When they first came online, a slew of artists adopted video remix contests, but soon found that their fans were not willing to put in the time and effort to create a usable finished product. "Five Tips for Musicians to Engage Their Fans Digitally,"MediaShift, 3/9/09
But instead of abandoning the concept as too much bother, more artists are jumping on board. Here are some recent examples.

K'naan is inviting fans to follow him on Twitter and then submit verses for a song via Twitter.
"People Like Me" Contest
More info here: "Things That Go Pop!" CNCNews, 4/1/09

Imogen Heap recorded the vocals for a song that was never finished. Rather than letting it go to waste, she has uploaded nine different vocal stems [tracks], invited fans to finish the song, upload their completed versions on the website, and donate some money to charity.
Imogen Heap - The Song That Never Was

Ben Folds released the album Way to Normal in 2008. But many of his fans thought it sounded awful.
… there have been requests for an alternate less compressed version of Way To Normal to be made available. … And so we have "Way To Normal: Stems and Seeds" - two disks. One disk is a remix, remaster, re-sequence of "Way To Normal" … The other is a disk of files, called stems, which will pop up in Garageband and allow you to mix the album yourselves.

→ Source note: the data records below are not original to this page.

theorem State.bootRetry_kept {κ : Fixed} {s : State} (hk : Kept κ s) :
    Kept κ (State.bootRetry s) := by
  unfold State.bootRetry
  repeat' (first
      | with_reducible assumption | with_reducible apply State.modEng_kept | with_reducible apply State.upTo_kept
      | with_reducible apply Kept.ite | (intro _ _ _) | (intro _ _) | (intro _)
      | (extract_lets +onlyGivenNames x
         first
         | (refine Kept.cut (k := κ) (s := x) ?_ ?_; subst x; rotate_left; intro hx; clear_value x; revert x; intro _ _)
         | (clear_value x; revert x; intro _))
      | dsimp -zeta only | split | simp -zeta only [Kept.mk_iff])

theorem State.loadCerts_kept {κ : Fixed} {s : State} (hk : Kept κ s) :
    Kept κ (State.loadCerts s) := by
  unfold State.loadCerts
  repeat' (first
      | with_reducible assumption | with_reducible apply State.setReg_kept | with_reducible apply State.setTab_kept
      | with_reducible apply Kept.ite | with_reducible apply Kept.foldl | with_reducible apply Kept.foldl_fst
      | with_reducible apply Kept.foldl_snd | (intro _ _ _) | (intro _ _) | (intro _) | dsimp -zeta only | split)

theorem State.bootAgents_kept {κ : Fixed} {s : State} (nvOk : Bool) (failed : List Nat) (hk : Kept κ s) :
    Kept κ (State.bootAgents s nvOk failed) := by
  unfold State.bootAgents
  repeat' (first
      | with_reducible assumption | with_reducible apply State.setReg_kept | with_reducible apply State.stepDone_kept
      | with_reducible apply State.bootFail_kept | with_reducible apply State.loadCerts_kept | with_reducible apply Kept.ite
      | with_reducible apply Kept.foldl | with_reducible apply Kept.foldl_fst | with_reducible apply Kept.foldl_snd | (intro _ _ _)
      | (intro _ _) | (intro _) | dsimp -zeta only | split)

theorem State.bootWave_kept {κ : Fixed} {s : State} (f : Nat) (hk : Kept κ s) :
    Kept κ (State.bootWave s f) := by
  unfold State.bootWave
  repeat' (first
      | with_reducible assumption | with_reducible apply State.modField_kept | with_reducible apply State.bootFail_kept
      | with_reducible apply State.upTo_kept | with_reducible apply Kept.ite | (intro _ _ _) | (intro _ _) | (intro _)
      | (extract_lets +onlyGivenNames x
         first
         | (refine Kept.cut (k := κ) (s := x) ?_ ?_; subst x; rotate_left; intro hx; clear_value x; revert x; intro _ _)
         | (clear_value x; revert x; intro _))
      | dsimp -zeta only | split | simp -zeta only [Kept.mk_iff])

theorem State.pgRise_kept {κ : Fixed} {s : State} (f : Nat) (hk : Kept κ s) :
    Kept κ (State.pgRise s f) := by
  unfold State.pgRise
  repeat' (first
      | with_reducible assumption | with_reducible apply State.modField_kept | with_reducible apply Kept.ite | (intro _ _ _)
      | (intro _ _) | (intro _)
      | (extract_lets +onlyGivenNames x
         first
         | (refine Kept.cut (k := κ) (s := x) ?_ ?_; subst x; rotate_left; intro hx; clear_value x; revert x; intro _ _)
         | (clear_value x; revert x; intro _))
      | dsimp -zeta only | split | simp -zeta only [Kept.mk_iff])

theorem State.bootLock_kept {κ : Fixed} {s : State} (f : Nat) (hk : Kept κ s) :
    Kept κ (State.bootLock s f) := by
  unfold State.bootLock
  repeat' (first
      | with_reducible assumption | with_reducible apply State.modField_kept | with_reducible apply State.startClock_kept
      | with_reducible apply Kept.ite | (intro _ _ _) | (intro _ _) | (intro _) | dsimp -zeta only | split
      | simp -zeta only [Kept.mk_iff])

theorem State.bootClocks_kept {κ : Fixed} {s : State} (hk : Kept κ s) :
    Kept κ (State.bootClocks s) := by
  unfold State.bootClocks
  repeat' (first
      | with_reducible assumption | with_reducible apply State.stepDone_kept | with_reducible apply Kept.ite | (intro _ _ _)
      | (intro _ _) | (intro _) | dsimp -zeta only | split)

theorem State.defect_kept {κ : Fixed} {s : State} (w : Nat) (hk : Kept κ s) :
    Kept κ (State.defect s w) := by
  unfold State.defect
  repeat' (first
      | with_reducible assumption | with_reducible apply State.bump_kept | with_reducible apply State.addHole_kept
      | with_reducible apply Kept.ite
      | (extract_lets +onlyGivenNames x
         first
         | (refine Kept.cut (k := κ) (s := x) ?_ ?_; subst x; rotate_left; intro hx; clear_value x; revert x; intro _ _)
         | (clear_value x; revert x; intro _))
      | dsimp -zeta only | split | simp -zeta only [Kept.mk_iff])

theorem State.mapsDone_kept {κ : Fixed} {s : State} (hk : Kept κ s) :
    Kept κ (State.mapsDone s) := by
  unfold State.mapsDone
  repeat' (first
      | with_reducible assumption | with_reducible apply State.setReg_kept | with_reducible apply Kept.ite
      | with_reducible apply Kept.foldl | with_reducible apply Kept.foldl_fst | with_reducible apply Kept.foldl_snd | (intro _ _ _)
      | (intro _ _) | (intro _) | with_reducible apply KeptOpt.foldl | exact KeptOpt.of rfl (by with_reducible assumption)
      | exact KeptPair.of rfl (by with_reducible assumption) | with_reducible apply KeptOpt.ite
      | with_reducible refine KeptOpt.mapState ?_ (fun _ _ => ?_) | with_reducible refine KeptOpt.map (fun _ => ?_)
      | with_reducible apply KeptOpt.some | with_reducible exact KeptOpt.none | with_reducible apply KeptPair.ite
      | with_reducible apply KeptPair.some | with_reducible exact KeptPair.none
      | (extract_lets +onlyGivenNames x
         first
         | (refine Kept.cut (k := κ) (s := x) ?_ ?_; subst x; rotate_left; intro hx; clear_value x; revert x; intro _ _)
         | (refine KeptOpt.cut (k := κ) (o := x) ?_ ?_; subst x; rotate_left; intro hx; clear_value x; revert x; intro _ _)
         | (refine KeptPair.cut (k := κ) (o := x) ?_ ?_; subst x; rotate_left; intro hx; clear_value x; revert x; intro _ _)
         | (clear_value x; revert x; intro _))
      | dsimp -zeta only | split)

theorem State.bootHoles_kept {κ : Fixed} {s : State} (hk : Kept κ s) :
    Kept κ (State.bootHoles s) := by
  unfold State.bootHoles
  repeat' (first
      | with_reducible assumption | with_reducible apply State.stepDone_kept | with_reducible apply State.defect_kept
      | with_reducible apply State.mapsDone_kept | with_reducible apply Kept.ite | with_reducible apply Kept.foldl
      | with_reducible apply Kept.foldl_fst | with_reducible apply Kept.foldl_snd | (intro _ _ _) | (intro _ _) | (intro _)
      | dsimp -zeta only | split)

theorem State.bootStranded_kept {κ : Fixed} {s : State} (n0 : Nat) (hk : Kept κ s) :
    Kept κ (State.bootStranded s n0) := by
  induction n0 generalizing s with
  | zero => exact hk
  | succ n ih =>
    rw [State.bootStranded]
    repeat' (first
      | with_reducible assumption | with_reducible apply ih | with_reducible apply State.addHole_kept | with_reducible apply Kept.ite
      | dsimp -zeta only | split)

theorem State.bootSelftest_kept {κ : Fixed} {s : State} (t : SelfTest) (hk : Kept κ s) :
    Kept κ (State.bootSelftest s t) := by
  unfold State.bootSelftest
  repeat' (first
      | with_reducible assumption | with_reducible apply State.setReg_kept | with_reducible apply State.addHole_kept
      | with_reducible apply State.stepDone_kept | with_reducible apply State.mapsDone_kept
      | with_reducible apply State.bootStranded_kept | with_reducible apply Kept.ite | with_reducible apply Kept.foldl
      | with_reducible apply Kept.foldl_fst | with_reducible apply Kept.foldl_snd | (intro _ _ _) | (intro _ _) | (intro _)
      | with_reducible apply KeptOpt.foldl | exact KeptOpt.of rfl (by with_reducible assumption)
      | exact KeptPair.of rfl (by with_reducible assumption) | with_reducible apply KeptOpt.ite
      | with_reducible refine KeptOpt.mapState ?_ (fun _ _ => ?_) | with_reducible refine KeptOpt.map (fun _ => ?_)
      | with_reducible apply KeptOpt.some | with_reducible exact KeptOpt.none | with_reducible apply KeptPair.ite
      | with_reducible apply KeptPair.some | with_reducible exact KeptPair.none
      | (extract_lets +onlyGivenNames x
         first
         | (refine Kept.cut (k := κ) (s := x) ?_ ?_; subst x; rotate_left; intro hx; clear_value x; revert x; intro _ _)
         | (refine KeptOpt.cut (k := κ) (o := x) ?_ ?_; subst x; rotate_left; intro hx; clear_value x; revert x; intro _ _)
         | (refine KeptPair.cut (k := κ) (o := x) ?_ ?_; subst x; rotate_left; intro hx; clear_value x; revert x; intro _ _)
         | (clear_value x; revert x; intro _))
      | dsimp -zeta only | split | simp -zeta only [Kept.mk_iff])

theorem State.bootSignal_kept {κ : Fixed} {s : State} (ok : Bool) (hk : Kept κ s) :
    Kept κ (State.bootSignal s ok) := by
  unfold State.bootSignal
  repeat' (first
      | with_reducible assumption | with_reducible apply State.stepDone_kept | with_reducible apply State.bootFail_kept
      | with_reducible apply State.modEng_kept | with_reducible apply State.upTo_kept | with_reducible apply Kept.ite | (intro _ _ _)
      | (intro _ _) | (intro _) | dsimp -zeta only | split | simp -zeta only [Kept.mk_iff])

theorem State.imageRun_kept {κ : Fixed} {s : State} (l : List ImageRec) (hk : Kept κ s) :
    Kept κ (State.imageRun s l).1 := by
  unfold State.imageRun
  repeat' (first
      | with_reducible assumption | with_reducible apply State.dictWrite_kept | with_reducible apply Kept.ite
      | with_reducible apply Kept.ite1 | with_reducible apply Kept.ite2 | refine Kept.of_snd (by with_reducible assumption) ?_
      | refine Kept.of_fst (by with_reducible assumption) ?_ | exact KeptOpt.of rfl (by with_reducible assumption)
      | exact KeptPair.of rfl (by with_reducible assumption) | with_reducible apply KeptOpt.ite
      | with_reducible refine KeptOpt.mapState ?_ (fun _ _ => ?_) | with_reducible refine KeptOpt.map (fun _ => ?_)
      | with_reducible apply KeptOpt.some | with_reducible exact KeptOpt.none | with_reducible apply KeptPair.ite
      | with_reducible apply KeptPair.some | with_reducible exact KeptPair.none
      | (extract_lets +onlyGivenNames x
         first
         | (refine Kept.cut (k := κ) (s := x) ?_ ?_; subst x; rotate_left; intro hx; clear_value x; revert x; intro _ _)
         | (refine Kept.cut1 (k := κ) (s := x) ?_ ?_; subst x; rotate_left; intro hx; clear_value x; revert x; intro _ _)
         | (refine Kept.cut2 (k := κ) (s := x) ?_ ?_; subst x; rotate_left; intro hx; clear_value x; revert x; intro _ _)
         | (refine KeptOpt.cut (k := κ) (o := x) ?_ ?_; subst x; rotate_left; intro hx; clear_value x; revert x; intro _ _)
         | (refine KeptPair.cut (k := κ) (o := x) ?_ ?_; subst x; rotate_left; intro hx; clear_value x; revert x; intro _ _)
         | (clear_value x; revert x; intro _))
      | dsimp -zeta only | split)

theorem State.imageCommit_kept {κ : Fixed} {s : State} (hk : Kept κ s) :
    Kept κ (State.imageCommit s) := by
  unfold State.imageCommit
  repeat' (first
      | with_reducible assumption | with_reducible apply State.setReg_kept | with_reducible apply State.fresh_kept
      | with_reducible apply State.setGroups_kept | with_reducible apply State.applyGroup_kept | with_reducible apply Kept.ite
      | (intro _ _ _) | (intro _ _) | (intro _) | refine Kept.of_snd (by with_reducible assumption) ?_
      | refine Kept.of_fst (by with_reducible assumption) ?_ | exact KeptOpt.of rfl (by with_reducible assumption)
      | exact KeptPair.of rfl (by with_reducible assumption) | with_reducible apply KeptOpt.ite
      | with_reducible refine KeptOpt.mapState ?_ (fun _ _ => ?_) | with_reducible refine KeptOpt.map (fun _ => ?_)
      | with_reducible apply KeptOpt.some | with_reducible exact KeptOpt.none | with_reducible apply KeptPair.ite
      | with_reducible apply KeptPair.some | with_reducible exact KeptPair.none
      | (extract_lets +onlyGivenNames x
         first
         | (refine Kept.cut (k := κ) (s := x) ?_ ?_; subst x; rotate_left; intro hx; clear_value x; revert x; intro _ _)
         | (refine Kept.cut1 (k := κ) (s := x) ?_ ?_; subst x; rotate_left; intro hx; clear_value x; revert x; intro _ _)
         | (refine Kept.cut2 (k := κ) (s := x) ?_ ?_; subst x; rotate_left; intro hx; clear_value x; revert x; intro _ _)
         | (refine KeptOpt.cut (k := κ) (o := x) ?_ ?_; subst x; rotate_left; intro hx; clear_value x; revert x; intro _ _)
         | (refine KeptPair.cut (k := κ) (o := x) ?_ ?_; subst x; rotate_left; intro hx; clear_value x; revert x; intro _ _)
         | (clear_value x; revert x; intro _))
      | dsimp -zeta only | split)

Just click on the file of the song you want to mix and you'll quickly understand how it works. If you'd like to turn the drums off or down, or if you want to use loops or turn that damn singer off and sing it yourself, its all possible. We've included extra loops with the song "You Don't Know Me" hoping someone could maybe come along and make a hit out of this fucking song. "Way To Normal: Stems and Seeds,"12/16/08
Railroad Earth has uploaded two songs to remix, plus software and instructions.
RRE-MIX AMEN CORNER

Radiohead made five stems (vocal, guitar, bass, drum and strings/effects) from one song available for purchase on iTunes. Then fans were invited to vote on the best remixed submissions.
Radiohead/ Remix/ Reckoner
More info here: "Radiohead fans can remix ‘Nude’ single," Los Angeles Times, 4/1/08

Kanye West bettered Radiohead by making a song available for free on his website, with six stems.
"LOVE LOCK DOWN STEMS," 9/25/08

Here are three variations on the remix concept:

Hoobastank has provided enough online tools to make a simple video that it requires no skill and takes less than a minute to create.
Hoobastank: My Turn

3OH!3 provides spoken sound clips so you can make prank phone calls.
3OH!3 Soundboard

People were invited to add clips to a documentary about remixing.
RiP: A Remix Manifesto

Here are four more sites with remix resources:

Music Ally: UGC fan music contests

Radiohead Remixing: Contest, Full Stems via iTunes and GarageBand

MixMatchMusic
More info here: "MixMatchMusic adds over 2500 Musical stems"

mixwidget.org

Whether or not remixing itself catches on with the average fan, what is significant is the move toward letting them play with the content. Now that the tools are there, it is unlikely we will return to the days when artists/producers made the content, and audiences passively consumed it. We may even see the day when the big name producer is considered dispensable. If fans are mixing their own songs, will they care if there are no famous producers to guide the projects?